Cash it Out / Spend Down
One can cash out their retirement plan and “spend down” the extra assets on non-countable assets. Said another way, existing assets that are considered non-exempt can be turned into assets that are exempt. Examples include purchasing a pre-paid burial/funeral plan or a life insurance policy (most states allow up to $1,500 face value), making home modifications to allow aging in place, such as the addition of a stair lift, wheelchair ramp, walk-in tub, and grab bars, and purchasing a new vehicle. One could also spend down the excess assets (until Medicaid’s asset limit is met) by paying for long-term care, whether that is in-home personal care assistance, assisted living, or nursing home care.

Allocation to a Spouse
If only one spouse of a married couple is applying for nursing home Medicaid or home and community based services via a Medicaid waiver, there are spousal impoverishment rules in place to protect the non-applicant spouse (also called a community spouse) from having too little financial resources on which to live. There is what is called a Minimum Monthly Maintenance Needs Allowance (MMMNA), which allows a Medicaid applicant spouse to transfer monthly income to their non-applicant spouse. There is also a Community Spouse Resource Allowance, which allows a greater portion of the couple’s joint assets to be allocated to the non-applicant spouse.

Convert to an Annuity
In states and situations when the retirement account is being counted as an asset (such as with Roth IRAs), converting the money into a Medicaid compliant annuity might be a good solution. In simple terms, one can cash out his/her retirement plan and convert a lump sum of cash into a monthly stream of income. While this strategy makes the assets converted into an annuity exempt from Medicaid’s asset limit, the income stream will be counted towards Medicaid’s income limit. Therefore, an applicant must be careful when utilizing this strategy not to exceed the income limit or must combine this strategy with allocation of income to a non-applicant spouse.

 Proceed with Caution: If you or a loved one has a retirement savings account and are planning to apply for Medicaid, it is imperative that one contact a Medicaid professional planner for advisement. Incorrectly utilizing planning techniques can result in Medicaid disqualification by violating Medicaid’s look back rule. This is a period of time in which Medicaid looks at all past transfers to ensure assets were not sold for less than they were worth or given away in order to meet Medicaid’s asset limit.

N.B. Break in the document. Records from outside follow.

-- ==== Sys2Proof/Laws/DescCmdsTouch.lean ====
section
/-! SUPPORT. What each operation of Machine/DescCmds.lean may change: one lemma each, `<name>_touch`. -/

namespace Sys2Proof.Machine

open Sys2Proof

theorem execNop_touch (q : Fin 32) (d : Desc) (s : State) :
    AnsTouch [.rings, .pages, .taken, .reqs] s (execNop q d s) := by
  unfold execNop
  try dsimp only
  repeat' first
      | with_reducible refine AnsTouch.next ?_ | with_reducible refine AnsTouch.ite ?_ ?_
      | with_reducible exact Touch.refl _ _ | with_reducible assumption
      | with_reducible refine (finish_touch ..).after ?_ rfl
      | with_reducible refine serve_touch (fun _ _ => ?_) ?_ rfl

theorem execFence_touch (q : Fin 32) (d : Desc) (s : State) :
    AnsTouch [.jobs, .rings, .pages, .taken, .reqs] s (execFence q d s) := by
  unfold execFence
  try dsimp only
  repeat' first
      | with_reducible refine AnsTouch.next ?_ | with_reducible refine AnsTouch.ite ?_ ?_
      | with_reducible exact Touch.refl _ _ | with_reducible assumption
      | with_reducible refine (addJob_touch ..).after ?_ rfl | with_reducible refine (finish_touch ..).after ?_ rfl
      | with_reducible refine serve_touch (fun _ _ => ?_) ?_ rfl | with_reducible refine Touch.ite ?_ ?_

theorem execFenceComplete_touch (q : Fin 32) (s : State) :
    AnsTouch [.jobs, .rings, .link, .reqs] s (execFenceComplete q s) := by
  unfold execFenceComplete
  try dsimp only
  repeat' first
      | with_reducible refine AnsTouch.next ?_ | with_reducible refine AnsTouch.ite ?_ ?_
      | with_reducible exact Touch.refl _ _ | with_reducible assumption
      | with_reducible refine (State.endJob_touch ..).after ?_ rfl | with_reducible refine Touch.ite ?_ ?_ | (intro _)
      | split

theorem finishWrites_touch (s : State) :
    Touch [.jobs, .rings, .link, .reqs, .cnt] s (finishWrites s) := by
  unfold finishWrites
  try dsimp only
  repeat' first
      | with_reducible exact Touch.refl _ _ | with_reducible assumption | with_reducible refine Touch.forAll ?_ ?_
      | with_reducible refine (State.bump_touch ..).after ?_ rfl
      | with_reducible refine (State.endJob_touch ..).after ?_ rfl | with_reducible refine Touch.ite ?_ ?_ | (intro _)

theorem placeWrites_touch (q : Fin 32) (d : Desc) (idx : Word) (l : List (Nat × Word)) (s : State) :
    Touch [.chip, .funcs, .params, .live, .writes, .jobs, .acts, .rings, .link, .reqs, .svc, .portA, .portB, .path, .time, .strm, .lov, .cores, .loc, .pwr, .cnt, .edges, .free] s (placeWrites q d idx l s) := by
  unfold placeWrites
  try dsimp only
  repeat' first
      | with_reducible exact Touch.refl _ _ | with_reducible assumption
      | with_reducible refine Touch.onLife ?_ ?_ ?_ ?_ ?_ ?_ ?_ | with_reducible refine Touch.forAll ?_ ?_
      | with_reducible refine (applyParam_touch ..).after ?_ rfl
      | with_reducible refine (finishWrites_touch ..).after ?_ rfl
      | with_reducible refine (addJob_touch ..).after ?_ rfl | with_reducible refine Touch.ite ?_ ?_
      | exact Or.inl rfl | exact Or.inr fun _ => rfl | exact Or.inr fun _ => ⟨rfl, rfl⟩ | (intro _)

theorem execParamWrite_touch (q : Fin 32) (d : Desc) (s : State) :
    AnsTouch [.chip, .funcs, .params, .live, .writes, .jobs, .acts, .rings, .pages, .taken, .link, .reqs, .svc, .portA, .portB, .path, .time, .strm, .lov, .cores, .loc, .pwr, .cnt, .edges, .free] s (execParamWrite q d s) := by
  unfold execParamWrite
  try dsimp only
  repeat' first
      | with_reducible refine AnsTouch.next ?_ | with_reducible refine AnsTouch.ite ?_ ?_
      | with_reducible exact Touch.refl _ _ | with_reducible assumption
      | with_reducible refine (placeWrites_touch ..).after ?_ rfl
      | with_reducible refine (State.bump_touch ..).after ?_ rfl
      | with_reducible refine (finish_touch ..).after ?_ rfl
      | with_reducible refine serve_touch (fun _ _ => ?_) ?_ rfl | with_reducible refine Touch.ite ?_ ?_

theorem execParamRead_touch (q : Fin 32) (d : Desc) (s : State) :
    AnsTouch [.rings, .pages, .taken, .hostMem, .reqs, .memc, .mem, .free] s (execParamRead q d s) := by
  unfold execParamRead
  try dsimp only
  repeat' first
      | with_reducible refine AnsTouch.next ?_ | with_reducible refine AnsTouch.ite ?_ ?_
      | with_reducible exact Touch.refl _ _ | with_reducible assumption
      | with_reducible refine (State.freshen_touch _).after ?_ rfl
      | with_reducible refine (finishRecords_touch ..).after ?_ rfl
      | with_reducible refine (finish_touch ..).after ?_ rfl
      | with_reducible refine serveAt_touch (fun _ _ => ?_) ?_ rfl | with_reducible refine Touch.ite ?_ ?_ | (intro _)
      | split

theorem execSched_touch (q : Fin 32) (d : Desc) (s : State) :
    AnsTouch [.acts, .rings, .pages, .taken, .reqs, .cnt] s (execSched q d s) := by
  unfold execSched
  try dsimp only
  repeat' first
      | with_reducible refine AnsTouch.next ?_ | with_reducible refine AnsTouch.ite ?_ ?_
      | with_reducible exact Touch.refl _ _ | with_reducible assumption
      | with_reducible refine Touch.onLife ?_ ?_ ?_ ?_ ?_ ?_ ?_
      | with_reducible refine (State.bump_touch ..).after ?_ rfl
      | with_reducible refine (finish_touch ..).after ?_ rfl
      | with_reducible refine onFunction_touch (fun _ _ => ?_) ?_ rfl
      | with_reducible refine serve_touch (fun _ _ => ?_) ?_ rfl | with_reducible refine Touch.ite ?_ ?_
      | exact Or.inl rfl | exact Or.inr fun _ => rfl | exact Or.inr fun _ => ⟨rfl, rfl⟩

theorem execSchedCancel_touch (q : Fin 32) (d : Desc) (s : State) :
    AnsTouch [.acts, .rings, .pages, .taken, .reqs] s (execSchedCancel q d s) := by
  unfold execSchedCancel
  try dsimp only
  repeat' first
      | with_reducible refine AnsTouch.next ?_ | with_reducible refine AnsTouch.ite ?_ ?_
      | with_reducible exact Touch.refl _ _ | with_reducible assumption
      | with_reducible refine (State.endAction_touch ..).after ?_ rfl
      | with_reducible refine (finish_touch ..).after ?_ rfl
      | with_reducible refine onFunction_touch (fun _ _ => ?_) ?_ rfl
      | with_reducible refine serve_touch (fun _ _ => ?_) ?_ rfl | with_reducible refine Touch.ite ?_ ?_ | (intro _)
      | split

theorem markApplied_touch (a : Action) (s : State) :
    Touch [.acts] s (markApplied a s) := by
  unfold markApplied
  try dsimp only
  repeat' first
      | with_reducible exact Touch.refl _ _ | with_reducible assumption
      | with_reducible refine Touch.onLife ?_ ?_ ?_ ?_ ?_ ?_ ?_ | with_reducible refine Touch.ite ?_ ?_
      | exact Or.inl rfl | exact Or.inr fun _ => rfl | exact Or.inr fun _ => ⟨rfl, rfl⟩

theorem schedStart_touch (a : Action) (ok : Byte) (s : State) :
    Touch [.chip, .funcs, .writes, .jobs, .acts, .rings, .pages, .link, .reqs, .svc, .portA, .portB, .path, .time, .strm, .lov, .cores, .loc, .pwr, .mem, .log, .cnt, .edges, .free] s (schedStart a ok s) := by
  unfold schedStart
  try dsimp only
  repeat' first
      | with_reducible exact Touch.refl _ _ | with_reducible assumption
      | with_reducible refine (wakeHv_touch ..).after ?_ rfl
      | with_reducible refine (startEffect_touch ..).after ?_ rfl
      | with_reducible refine (State.onFunc_touch ..).after ?_ rfl
      | with_reducible refine (noteStart_touch ..).after ?_ rfl
      | with_reducible refine (markApplied_touch ..).after ?_ rfl
      | with_reducible refine (State.endAction_touch ..).after ?_ rfl | with_reducible refine Touch.ite ?_ ?_
      | (intro _) | split

theorem schedStop_touch (a : Action) (ok : Byte) (s : State) :
    Touch [.chip, .funcs, .params, .jobs, .acts, .rings, .pages, .link, .hostMem, .reqs, .portA, .portB, .path, .time, .strm, .lov, .cores, .loc, .pwr, .memc, .mem, .log, .cnt, .free] s (schedStop a ok s) := by
  unfold schedStop
  try dsimp only
  repeat' first
      | with_reducible exact Touch.refl _ _ | with_reducible assumption
      | with_reducible refine (State.onFunc_touch ..).after ?_ rfl
      | with_reducible refine (stopEffect_touch ..).after ?_ rfl
      | with_reducible refine (markApplied_touch ..).after ?_ rfl
      | with_reducible refine (State.endAction_touch ..).after ?_ rfl | with_reducible refine Touch.ite ?_ ?_
      | (intro _) | split

theorem converterStart_touch (x : Fin 2) (s : State) :
    Touch [.loc] s (converterStart x s) := by
  unfold converterStart
  try dsimp only
  repeat' first
      | with_reducible exact Touch.refl _ _ | with_reducible assumption
      | with_reducible refine (State.onTdm_touch ..).after ?_ rfl | with_reducible refine Touch.ite ?_ ?_
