-- ==== Sys2Proof/Laws/ControlTouch.lean ====
section
/-! SUPPORT. What each operation of Machine/Control.lean may change: one lemma each, `<name>_touch`. -/

namespace Sys2Proof.Machine

open Sys2Proof

theorem jump_touch (n : Fin 16) (t : BitVec 12) (s : State) :
    Touch [.funcs, .jobs, .acts, .rings, .pages, .link, .hostMem, .reqs, .portA, .portB, .path, .time, .strm, .lov, .cores, .loc, .pwr, .memc, .mem, .log, .cnt, .free] s (jump n t s) := by
  unfold jump
  try dsimp only
  repeat' first
      | with_reducible exact Touch.refl _ _ | with_reducible assumption | with_reducible refine Touch.onCore ?_ rfl
      | with_reducible refine (closeBundle_touch ..).after ?_ rfl

theorem branch_touch (n : Fin 16) (w : BitVec 32) (cond : Word → Bool) (s : State) :
    AnsTouch [.funcs, .jobs, .acts, .rings, .pages, .link, .hostMem, .reqs, .portA, .portB, .path, .time, .strm, .lov, .cores, .loc, .pwr, .memc, .mem, .log, .cnt, .free] s (branch n w cond s) := by
  unfold branch
  try dsimp only
  repeat' first
      | with_reducible refine AnsTouch.next ?_ | with_reducible refine AnsTouch.ite ?_ ?_
      | with_reducible exact Touch.refl _ _ | with_reducible assumption
      | with_reducible refine (closePlain_touch ..).after ?_ rfl | with_reducible refine (jump_touch ..).after ?_ rfl
      | with_reducible refine controlOp_touch (fun _ _ => ?_) ?_ rfl | with_reducible refine Touch.ite ?_ ?_

theorem execBr_touch (n : Fin 16) (w : BitVec 32) (s : State) :
    AnsTouch [.funcs, .jobs, .acts, .rings, .pages, .link, .hostMem, .reqs, .portA, .portB, .path, .time, .strm, .lov, .cores, .loc, .pwr, .memc, .mem, .log, .cnt, .free] s (execBr n w s) := by
  unfold execBr
  try dsimp only
  repeat' first
      | with_reducible refine AnsTouch.next ?_ | with_reducible refine AnsTouch.ite ?_ ?_
      | with_reducible exact Touch.refl _ _ | with_reducible assumption | with_reducible exact branch_touch ..

theorem execBz_touch (n : Fin 16) (w : BitVec 32) (s : State) :
    AnsTouch [.funcs, .jobs, .acts, .rings, .pages, .link, .hostMem, .reqs, .portA, .portB, .path, .time, .strm, .lov, .cores, .loc, .pwr, .memc, .mem, .log, .cnt, .free] s (execBz n w s) := by
  unfold execBz
  try dsimp only
  repeat' first
      | with_reducible refine AnsTouch.next ?_ | with_reducible refine AnsTouch.ite ?_ ?_
      | with_reducible exact Touch.refl _ _ | with_reducible assumption | with_reducible exact branch_touch ..

theorem execBnz_touch (n : Fin 16) (w : BitVec 32) (s : State) :
    AnsTouch [.funcs, .jobs, .acts, .rings, .pages, .link, .hostMem, .reqs, .portA, .portB, .path, .time, .strm, .lov, .cores, .loc, .pwr, .memc, .mem, .log, .cnt, .free] s (execBnz n w s) := by
  unfold execBnz
  try dsimp only
  repeat' first
      | with_reducible refine AnsTouch.next ?_ | with_reducible refine AnsTouch.ite ?_ ?_
      | with_reducible exact Touch.refl _ _ | with_reducible assumption | with_reducible exact branch_touch ..

theorem execBneg_touch (n : Fin 16) (w : BitVec 32) (s : State) :
    AnsTouch [.funcs, .jobs, .acts, .rings, .pages, .link, .hostMem, .reqs, .portA, .portB, .path, .time, .strm, .lov, .cores, .loc, .pwr, .memc, .mem, .log, .cnt, .free] s (execBneg n w s) := by
  unfold execBneg
  try dsimp only
  repeat' first
      | with_reducible refine AnsTouch.next ?_ | with_reducible refine AnsTouch.ite ?_ ?_
      | with_reducible exact Touch.refl _ _ | with_reducible assumption | with_reducible exact branch_touch ..

theorem startLoop_touch (n : Fin 16) (w : BitVec 32) (count : Nat) (s : State) :
    Touch [.funcs, .jobs, .acts, .rings, .pages, .link, .hostMem, .reqs, .portA, .portB, .path, .time, .strm, .lov, .cores, .loc, .pwr, .memc, .mem, .log, .cnt, .free] s (startLoop n w count s) := by
  unfold startLoop
  try dsimp only
  repeat' first
      | with_reducible exact Touch.refl _ _ | with_reducible assumption | with_reducible refine Touch.onCore ?_ rfl
      | with_reducible refine (closeBundle_touch ..).after ?_ rfl
      | with_reducible refine (trapHere_touch ..).after ?_ rfl | with_reducible refine Touch.ite ?_ ?_

theorem execLoopi_touch (n : Fin 16) (w : BitVec 32) (s : State) :
    AnsTouch [.funcs, .jobs, .acts, .rings, .pages, .link, .hostMem, .reqs, .portA, .portB, .path, .time, .strm, .lov, .cores, .loc, .pwr, .memc, .mem, .log, .cnt, .free] s (execLoopi n w s) := by
  unfold execLoopi
  try dsimp only
  repeat' first
      | with_reducible refine AnsTouch.next ?_ | with_reducible refine AnsTouch.ite ?_ ?_
      | with_reducible exact Touch.refl _ _ | with_reducible assumption
      | with_reducible refine (startLoop_touch ..).after ?_ rfl
      | with_reducible refine controlOp_touch (fun _ _ => ?_) ?_ rfl

theorem execLoopr_touch (n : Fin 16) (w : BitVec 32) (s : State) :
    AnsTouch [.funcs, .jobs, .acts, .rings, .pages, .link, .hostMem, .reqs, .portA, .portB, .path, .time, .strm, .lov, .cores, .loc, .pwr, .memc, .mem, .log, .cnt, .free] s (execLoopr n w s) := by
  unfold execLoopr
  try dsimp only
  repeat' first
      | with_reducible refine AnsTouch.next ?_ | with_reducible refine AnsTouch.ite ?_ ?_
      | with_reducible exact Touch.refl _ _ | with_reducible assumption
      | with_reducible refine (startLoop_touch ..).after ?_ rfl
      | with_reducible refine controlOp_touch (fun _ _ => ?_) ?_ rfl

theorem execWaitxf_touch (n : Fin 16) (w : BitVec 32) (s : State) :
    AnsTouch [.funcs, .jobs, .acts, .rings, .pages, .link, .hostMem, .reqs, .portA, .portB, .path, .time, .strm, .lov, .cores, .loc, .pwr, .memc, .mem, .log, .cnt, .free] s (execWaitxf n w s) := by
  unfold execWaitxf
  try dsimp only
  repeat' first
      | with_reducible refine AnsTouch.next ?_ | with_reducible refine AnsTouch.ite ?_ ?_
      | with_reducible exact Touch.refl _ _ | with_reducible assumption | with_reducible refine Touch.onCore ?_ rfl
      | with_reducible refine (closePlain_touch ..).after ?_ rfl
      | with_reducible refine controlOp_touch (fun _ _ => ?_) ?_ rfl

theorem copyParams_touch (n : Fin 16) (s : State) :
    Touch [.cores, .mem] s (copyParams n s) := by
  unfold copyParams
  try dsimp only
  repeat' first
      | with_reducible exact Touch.refl _ _ | with_reducible assumption | with_reducible refine Touch.onCore ?_ rfl
      | with_reducible refine Touch.forAll ?_ ?_ | with_reducible refine (State.write_touch ..).after ?_ rfl
      | with_reducible refine Touch.ite ?_ ?_ | (intro _)

theorem releaseTask_touch (n : Fin 16) (b : Nat) (off : Nat) (s : State) :
    Touch [.funcs, .jobs, .acts, .rings, .pages, .link, .hostMem, .reqs, .portA, .portB, .path, .time, .strm, .lov, .cores, .loc, .pwr, .memc, .mem, .log, .cnt, .free] s (releaseTask n b off s) := by
  unfold releaseTask
  try dsimp only
  repeat' first
      | with_reducible exact Touch.refl _ _ | with_reducible assumption | with_reducible refine Touch.onCore ?_ rfl
      | with_reducible refine (bundleEdge_touch ..).after ?_ rfl
      | with_reducible refine (landAll_touch ..).after ?_ rfl
      | with_reducible refine (copyParams_touch ..).after ?_ rfl
      | with_reducible refine (State.bump_touch ..).after ?_ rfl
      | with_reducible refine (State.bumpBy_touch ..).after ?_ rfl

theorem releaseAt_touch (n : Fin 16) (off : Nat) (s : State) :
    Touch [.funcs, .jobs, .acts, .rings, .pages, .link, .hostMem, .reqs, .portA, .portB, .path, .time, .strm, .lov, .cores, .loc, .pwr, .memc, .mem, .log, .cnt, .free] s (releaseAt n off s) := by
  unfold releaseAt
  try dsimp only
  repeat' first
      | with_reducible exact Touch.refl _ _ | with_reducible assumption
      | with_reducible refine (releaseTask_touch ..).after ?_ rfl | with_reducible refine Touch.ite ?_ ?_ | (intro _)
      | split

theorem releaseNext_touch (n : Fin 16) (s : State) :
    Touch [.funcs, .jobs, .acts, .rings, .pages, .link, .hostMem, .reqs, .portA, .portB, .path, .time, .strm, .lov, .cores, .loc, .pwr, .memc, .mem, .log, .cnt, .free] s (releaseNext n s) := by
  unfold releaseNext
  try dsimp only
  repeat' first
      | with_reducible exact Touch.refl _ _ | with_reducible assumption
      | with_reducible refine (releaseAt_touch ..).after ?_ rfl

theorem countHandled_touch (n : Fin 16) (s : State) :
    Touch [.cnt] s (countHandled n s) := by
  unfold countHandled
  try dsimp only
  repeat' first
      | with_reducible exact Touch.refl _ _ | with_reducible assumption
      | with_reducible refine (State.bump_touch ..).after ?_ rfl | with_reducible refine Touch.ite ?_ ?_

theorem endOutput_touch (n : Fin 16) (s : State) :
    Touch [.cores, .cnt, .edges, .free] s (endOutput n s) := by
  unfold endOutput
  try dsimp only
  repeat' first
      | with_reducible exact Touch.refl _ _ | with_reducible assumption | with_reducible refine Touch.onCore ?_ rfl
      | with_reducible refine (State.freshen_touch _).after ?_ rfl
      | with_reducible refine (State.onEdge_touch ..).after ?_ rfl
      | with_reducible refine (State.bump_touch ..).after ?_ rfl | with_reducible refine Touch.ite ?_ ?_

theorem execEnd_touch (n : Fin 16) (w : BitVec 32) (s : State) :
    AnsTouch [.funcs, .jobs, .acts, .rings, .pages, .link, .hostMem, .reqs, .portA, .portB, .path, .time, .strm, .lov, .cores, .loc, .pwr, .memc, .mem, .log, .cnt, .edges, .free] s (execEnd n w s) := by
  unfold execEnd
  try dsimp only
  repeat' first
      | with_reducible refine AnsTouch.next ?_ | with_reducible refine AnsTouch.ite ?_ ?_
      | with_reducible exact Touch.refl _ _ | with_reducible assumption | with_reducible refine Touch.onCore ?_ rfl
      | with_reducible refine (endOutput_touch ..).after ?_ rfl
      | with_reducible refine (releaseAt_touch ..).after ?_ rfl
      | with_reducible refine atTick_touch (fun _ => ?_) ?_ rfl
      | with_reducible refine (landAll_touch ..).after ?_ rfl
      | with_reducible refine (countHandled_touch ..).after ?_ rfl
      | with_reducible refine controlOp_touch (fun _ _ => ?_) ?_ rfl | with_reducible refine Touch.ite ?_ ?_

theorem leaveHandler_touch (n : Fin 16) (t : BitVec 12) (s : State) :
    Touch [.funcs, .jobs, .acts, .rings, .pages, .link, .hostMem, .reqs, .portA, .portB, .path, .time, .strm, .lov, .cores, .loc, .pwr, .memc, .mem, .log, .cnt, .free] s (leaveHandler n t s) := by
  unfold leaveHandler
  try dsimp only
  repeat' first
      | with_reducible exact Touch.refl _ _ | with_reducible assumption | with_reducible refine Touch.onCore ?_ rfl
      | with_reducible refine (bundleEdge_touch ..).after ?_ rfl
      | with_reducible refine (landDue_touch ..).after ?_ rfl
      | with_reducible refine (countHandled_touch ..).after ?_ rfl

theorem execRti_touch (n : Fin 16) (w : BitVec 32) (s : State) :
    AnsTouch [.funcs, .jobs, .acts, .rings, .pages, .link, .hostMem, .reqs, .portA, .portB, .path, .time, .strm, .lov, .cores, .loc, .pwr, .memc, .mem, .log, .cnt, .free] s (execRti n w s) := by
  unfold execRti
  try dsimp only
  repeat' first
      | with_reducible refine AnsTouch.next ?_ | with_reducible refine AnsTouch.ite ?_ ?_
      | with_reducible exact Touch.refl _ _ | with_reducible assumption
      | with_reducible refine (leaveHandler_touch ..).after ?_ rfl
      | with_reducible refine controlOp_touch (fun _ _ => ?_) ?_ rfl

theorem execRtij_touch (n : Fin 16) (w : BitVec 32) (s : State) :
    AnsTouch [.funcs, .jobs, .acts, .rings, .pages, .link, .hostMem, .reqs, .portA, .portB, .path, .time, .strm, .lov, .cores, .loc, .pwr, .memc, .mem, .log, .cnt, .free] s (execRtij n w s) := by
  unfold execRtij
  try dsimp only
  repeat' first
      | with_reducible refine AnsTouch.next ?_ | with_reducible refine AnsTouch.ite ?_ ?_
      | with_reducible exact Touch.refl _ _ | with_reducible assumption | with_reducible refine Touch.onCore ?_ rfl
      | with_reducible refine (leaveHandler_touch ..).after ?_ rfl
      | with_reducible refine controlOp_touch (fun _ _ => ?_) ?_ rfl

theorem execTrap_touch (n : Fin 16) (w : BitVec 32) (s : State) :
    AnsTouch [.funcs, .jobs, .acts, .rings, .pages, .link, .hostMem, .reqs, .portA, .portB, .path, .time, .strm, .lov, .cores, .loc, .pwr, .memc, .mem, .log, .cnt, .free] s (execTrap n w s) := by
  unfold execTrap
  try dsimp only
  repeat' first
      | with_reducible refine AnsTouch.next ?_ | with_reducible refine AnsTouch.ite ?_ ?_
      | with_reducible exact Touch.refl _ _ | with_reducible assumption
      | with_reducible refine (trapHere_touch ..).after ?_ rfl
      | with_reducible refine controlOp_touch (fun _ _ => ?_) ?_ rfl

end Sys2Proof.Machine
end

If one has violated this rule, there will be a period of time in which he/she is ineligible for Medicaid.


Can Medicaid Take an Applicant’s Spouse’s Retirement Plan?

Medicaid programs, for the most part, count all assets held by either partner of a married couple as jointly held assets. However, there are exceptions and nuances, and while some states do count a non-applicant spouse’s IRA or 401K against the asset limit, approximately half of the states do not count it. (In a handful of states, the non-applicant spouse’s IRA must be in pay out status for it to be exempt). Even if a non-applicant spouse’s IRA is not exempt, if his / her spouse is applying for nursing home Medicaid or a HCBS Medicaid waiver, the non-applicant spouse is entitled to a greater amount of the couple’s assets. Couples in this situation should consult with a Medicaid planning expert to ensure a healthy spouse is left with enough income and resources on which to live.